Oh, Basil, there are compensations!  It’s worth sleep-walking from nine to six all the week just to wake up on Saturday with half a day and a night and another day after that unquestionably one’s own.  I came out of Everyman’s and watched all the other people with hockey sticks and skates and suit-cases tearing for buses.  But I strolled, feeling marvellous.  Rather as if I’d kicked off a tightish pair of shoes.

Hilary is a wonderful character, full of energy and warmth and attractively straightforward in discussing anything on her mind.  Basil, we can tell from Hilary’s side of the correspondence, doesn’t share these traits:

I can fail and start again.  And with you to believe in my work, I could.

Only, now and then, I feel you don’t.  Do try to.  I mean, think of me as a creature, not just as a possible wife who will persist in doing things that tend to disqualify her.  I love you frightfully; but I want your companionship and tolerance and understanding even more than other things.  I wonder if you see?

Basil, the reader decides long before Hilary, must go.  Luckily, there is a very suitable replacement close at hand.
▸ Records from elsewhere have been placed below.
-- ==== Sys2Proof/Certificates/Slice0/Obligations.lean ====
section
/-! DEFINITION. The statements for the provers. Helper definitions of the statements stand in `Sys2Proof.Spec`: they
say in other words than the model's what the spec's rules say. -/

namespace Sys2Proof.Spec

open Sys2Proof Sys2Proof.Machine

/-- Byte `j` of either BCD packing: "the two decimal digits of `(v div 100^j) mod 100`" (R119). -/
def bcdPair (v j : Nat) : Byte := BitVec.ofNat 8 (16 * (v / 10 ^ (2 * j + 1) % 10) + v / 10 ^ (2 * j) % 10)

/-- The CON byte by the weights of its bits (R73). -/
def conValue (S : DeviceState) (net : Bool) : Byte :=
  BitVec.ofNat 8 ((if S.w10.toInt < 0 then 128 else 0) + (if net then 32 else 0) + (if S.settling then 16 else 0)
    + (if S.overload then 8 else 0) + 1)

/-- A body framed as a response: start marker, body, CRC byte, end marker (R72). -/
def framed (body : List Byte) : List Byte := 0xFF#8 :: body ++ [checksum body, 0xFF#8, 0xFF#8]

/-- The whole next state of a request `F` that is answered with the body `body` (R196): the handshake is marked, the
request, the handshake if it is the first, and the response are logged, the response is sent whole, and the CRC engine
is left with the checksum and the slot byte. Nothing else changes. -/
def answered (s : State) (F body : List Byte) : State :=
  { s with
    hs := true
    tx := s.tx ++ framed body
    ev := s.ev ++ logEvents F s.hs ++ [Event.txFrame (framed body)]
    crc := checksum body
    wk := 0x00#8 }

/-- The whole next state of a request `F` that is not answered (R196): logged and the handshake marked, then the
events `es`. Nothing else changes. -/
def unanswered (s : State) (F : List Byte) (es : List Event) : State :=
  { s with
    hs := true
    ev := s.ev ++ logEvents F s.hs ++ es }

/-- The error event of class (e) (R215). -/
def numericError (cop : Byte) : Event := .error .invalidNumeric (.cop cop)

/-- The conventional CRC-8 of R106 (3): `c <- c ^ b; 8 times: c <- (c << 1) ^ (0x69 if c[7] else 0)`. -/
def crc8Shift (c : Byte) : Byte := if c.getLsbD 7 then (c <<< 1) ^^^ 0x69#8 else c <<< 1

/-- The conventional CRC-8 of a byte sequence (R106 (3)). -/
def crc8 (m : List Byte) : Byte := m.foldl (fun c b => crc8Shift^[8] (c ^^^ b)) 0x00#8

/-- The polynomial of a byte over GF(2): bit `i` is the coefficient of `x^i` (R105). -/
noncomputable def bytePoly (b : Byte) : Polynomial (ZMod 2) :=
  ∑ i ∈ Finset.range 8, if b.getLsbD i then Polynomial.X ^ i else 0

/-- The polynomial of a byte sequence, first byte and bit 7 most significant (R105). -/
noncomputable def messagePoly (m : List Byte) : Polynomial (ZMod 2) :=
  m.foldl (fun p b => p * Polynomial.X ^ 8 + bytePoly b) 0

/-- The generator `x^8 + x^6 + x^5 + x^3 + 1` (R105). -/
noncomputable def generator : Polynomial (ZMod 2) :=
  Polynomial.X ^ 8 + Polynomial.X ^ 6 + Polynomial.X ^ 5 + Polynomial.X ^ 3 + 1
I love stories about work – I find hearing about people’s working hours and salaries and how they manage to live on said salaries endlessly fascinating – and I adore epistolary novels so the combination of the two was always going to be something that interested me.  But this book manages to be far more than interesting.  The reader cannot help but adore Hilary, who is endlessly curious, admirably efficient, and inspiringly intrepid.  It is a book to laugh over and to read for comfort and inspiration when you are feeling daunted by the world.  It is, frankly, quite perfect, which is why I am picking it up again as the book to see out 2020 with. It’s never too soon to reread great books.